Jeder, der dieses Buch liest, wird anfänglich merken, dass Jack Ketchum den Leser ganz langsam und sacht an dieses Buch heranführt. Mit kleinen Schritten nähert man sich dem großen Schrecken.

David lebt in einer beschaulichen Nachbarschaft. Da die Beziehung zu seinen Eltern nicht gerade die herzlichste ist, zieht es ihn sehr oft nach nebenan ins Nachbarhaus. Hier lebt Ruth mit ihren drei Söhnen Donnie, Willie und Ralphie. Vor allem mit Donnie verbindet David eine Freundschaft, da beide im gleichen Alter sind. Durch die Beschreibungen aus Davids Sicht wird sehr schnell klar, dass Ruth eine sehr spezielle Erziehung anwendet. Sie hat kein Problem, wenn ihre Söhne Alkohol trinken oder sich mit sexuell basierten Filmen im Fernsehen die Zeit vertreiben. David ist gerne bei der Familie Chandler nebenan, einfach weil alle locker miteinander umgehen und es keine Regeln gibt. Ruth ist weniger eine Erwachsene, eher eine Freundin der Jungs.

 

Eines Tages trifft David auf Meg, welche nach einem Schicksalsschlag mit ihrer kleinen Schwester Susan zu ihrer Tante Ruth ziehen. Von Anfang an ist David fasziniert von Meg, doch schnell wird klar, dass Ruth mit den Mädchen nicht so umgeht, wie es eine Tante tun sollte.

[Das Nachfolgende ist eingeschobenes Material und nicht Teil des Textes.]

/-- An ADC or amplifier transaction as a primitive of a command, for every device and every schedule. -/
theorem prim_xfer_spec (dev : Dev) (hd : dev ≠ .pmu) (out : List Byte) (nIn : Nat) (s : State) (hs : s.cmd.op ≠ none) :
    (∃ r t, prim (withBus .cmd (spiXfer dev out nIn)) s = .go r t ∧ Worked s t [] ∧ t.pmu = s.pmu ∧
      (r = .busError ∨ ∃ bits, r = .ok (bytesOf nIn bits))) ∨
    ∃ t, prim (withBus .cmd (spiXfer dev out nIn)) s = .ended t ∧ Cut s t [] := by
  obtain ⟨r, e, h1, -, hr, h⟩ := withBus_spiXfer_spec .cmd dev out nIn s
  have hcmd : (withBus .cmd (spiXfer dev out nIn) s).2.cmd = s.cmd := by rw [h]; cases dev <;> rfl
  have hp := prim_spec (withBus .cmd (spiXfer dev out nIn)) s (by rw [hcmd]; exact hs)
  simp only [h] at hp
  have hf : pmuFrames (s.trace ++ [.xfer dev out nIn r]) = pmuFrames s.trace := by
    rw [pmuFrames_append]
    cases dev with
    | pmu => exact absurd rfl hd
    | adc => simp [pmuFrames]
    | amp => simp [pmuFrames]
  rcases hp with ⟨t, h2, h3, h4⟩ | ⟨t, h2, h3, h4⟩
  · refine .inl ⟨r, t, h2, ?_, ?_, hr⟩
    · constructor
      · rw [h3.par]; cases dev <;> rfl
      · rw [h3.cmd]; cases dev <;> rfl
      · rw [h3.amp]; cases dev <;> rfl
      · rw [h3.port]; cases dev <;> rfl
      · rw [h3.results]; cases dev <;> rfl
      · rw [h3.pubOut]; cases dev <;> rfl
      · rw [h3.forcePublish]; cases dev <;> rfl
      · have := h3.settings; cases dev <;> exact this
      · have := h3.dirty; cases dev <;> exact this
      · rw [h3.active]; cases dev <;> rfl
      · rw [h3.activeMask]; cases dev <;> rfl
      · rw [h3.frames, List.append_nil, ← hf]; cases dev <;> rfl
      · intro _; exact h3.owner (by cases dev <;> rfl)
      · intro x; exact h3.csADC (by cases dev <;> first | rfl | exact x)
      · intro x; rw [h3.csAMP]; cases dev <;> first | rfl | exact x
      · rw [← h1]; exact h4
    · rw [h3.pmu]; cases dev <;> rfl
  · refine .inr ⟨t, h2, h3.block, ?_, ?_, ?_, ?_, ?_, ?_⟩
    · rw [h3.par]; cases dev <;> rfl
    · rw [h3.port]; cases dev <;> rfl
    · rw [h3.results]; cases dev <;> rfl
    · rw [h3.pubOut]; cases dev <;> rfl
    · rw [h3.frames, List.append_nil, ← hf]; cases dev <;> rfl
    · rw [← h1]; exact h4
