theorem pmuTx_portsKept (dir : Dir) (mask : BitVec 4) (mode : BitVec 2) (data : BitVec 22) (s : State) :
    PortsKept s (pmuTx dir mask mode data s).2 := by
  obtain ⟨r, x, l, e, hsched, -, -, -, h⟩ := pmuTx_spec dir mask mode data s
  rw [h]
  exact ⟨rfl, rfl, hsched⟩

theorem withBus_spiXfer_portsKept (dev : Dev) (out : List Byte) (nIn : Nat) (s : State) :
    PortsKept s (withBus .cmd (spiXfer dev out nIn) s).2 := by
  obtain ⟨r, e, hsched, -, -, h⟩ := withBus_spiXfer_spec .cmd dev out nIn s
  rw [h]
  cases dev <;> exact ⟨rfl, rfl, hsched⟩

theorem pmuSettle_portsKept (s : State) : PortsKept s (pmuSettle s).2 := by
  obtain ⟨b, l, e, -, hsched, -, -, h⟩ :=
    busyWait_spec (driveCs .pmu true (drivePmuReset true (drivePmuReset false (setPhase .reset s))))
  rw [pmuSettle, h]
  exact ⟨rfl, rfl, hsched⟩

/-! ### Parts of commands -/

/-- How a part of a command in progress in `s` is over when a reset and then the moves `ms` are scheduled: no part runs past
its first primitive. -/
inductive EndsByReset (s : State) (ms : List Move) : Flow α → Prop
  /-- The command returned before any primitive. -/
  | returned {t : State} (trace : t.trace = s.trace) (results : t.results.length = s.results.length + 1) :
    EndsByReset s ms (.ended t)
  /-- The reset cut the command at its first primitive. -/
  | cut {t : State} (block : BlockReset t) (results : t.results = s.results) (pubOut : t.pubOut = s.pubOut)
    (sched : t.env.sched = ms) : EndsByReset s ms (.ended t)

section
variable {s : State} {ms : List Move}

/-- `ret` or `raise` after writes that are no primitives. -/
theorem EndsByReset.endCommand {r : Result} {t : State} (trace : t.trace = s.trace) (results : t.results = s.results) :
    EndsByReset s ms (.ended (endCommand r t) : Flow α) :=
  .returned trace (by simp [Machine.endCommand, results])

/-- What would come after an ended part does not matter. -/
theorem EndsByReset.bind {f : Flow α} {g : α → State → Flow β} (hf : EndsByReset s ms f) :
    EndsByReset s ms (f.bind g) := by
  cases hf with
  | returned trace results => exact .returned trace results
  | cut block results pubOut sched => exact .cut block results pubOut sched

variable (h : s.env.sched = .reset :: ms)
include h

theorem EndsByReset.prim {act : State → α × State} (hact : PortsKept s (act s).2) : EndsByReset s ms (prim act s) := by
  rw [Machine.prim, hact.sched, h]
  exact .cut (resetEvent_block _) hact.results hact.pubOut rfl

Für die beiden Mädchen war es im Endeffekt das schrecklichste Omen, dass ihre Obhut an ihre Tante Ruth ging. Von nun an verändert sich das Leben aller…

 

Vom Ich-Erzähler bekommt man noch kurze Einblicke in sein Erwachsenenleben. Gescheiterte Ehen, Ängste und Kinderlosigkeit. Und dass er keine Kinder hat, liegt vor allem an dem Wissen, zu was Kinder in der Lage sind.

 

Ab einem gewissen Punkt verändert sich die Atmosphäre im Buch erheblich.

Jack Ketchum setzt einen Punkt hinter der heimischen Vorstadtidylle und nimmt den Leser mit zu einem Setting, welches jeden Leser packen und psychisch belasten wird.

 

Dieses Buch bringt eine fesselnde und schockierende Story mit sich, spricht aber ebenso Themen an, welche weiterhin aktuell sind und mit denen man sich immer wieder auseinandersetzen sollte.

Steckt in jedem etwas Böses?

Aktivität vs. Passivität eines Handelnden.

 

„Ich konnte es nicht mehr mit ansehen und schaute weg.“ (S. 144)

 

Und immer wieder Fragen, wie: zu was wärst du in der Lage?

 

Mit hat der Autor Bilder in mein Gehirn verpflanzt, die ich bereits nach dem ersten Mal lesen nicht mehr vergessen habe. Das wiederholte Lesen bringt mir jedes Mal das Grauen an sich näher.

Im letzten Drittel traut man sich fast gar nicht mehr weiterzublättern.

Wer dieses Buch als leichte Kost an sieht, der ist absolut abgehärtet.

Meiner Meinung nach geschehen hier Dinge, die man einfach verachten muss.

 

„Es gibt Dinge, die erzählt man nicht. Da stirbt man lieber.

Dinge, von denen man weiß, dass man besser gestorben wäre, statt sie zu erleben.

Diese Dinge habe ich erlebt.“ (S. 293)

 

Mein Fazit

Für mich ist und bleibt dieses Werk von Jack Ketchum einfach das Beste.
„Evil“ kann ich ganz klar zu einem meiner Lieblingsbücher zählen.

Und nicht aus dem Grund, weil ich es befürworte, was hier geschieht, sondern weil Ketchum den Leser hier sowas von in der Hand hat. Die Spannungskurze, ich nenne sie auch gern die Kurve des Grauens, fügt er so gekonnt in die Geschichte ein. Die Charakterdarstellungen sind brillant und die sehr detailgetreuen Beschreibungen packen jeden Leser emotional.

Für jeden, der sich traut eine absolute Leseempfehlung.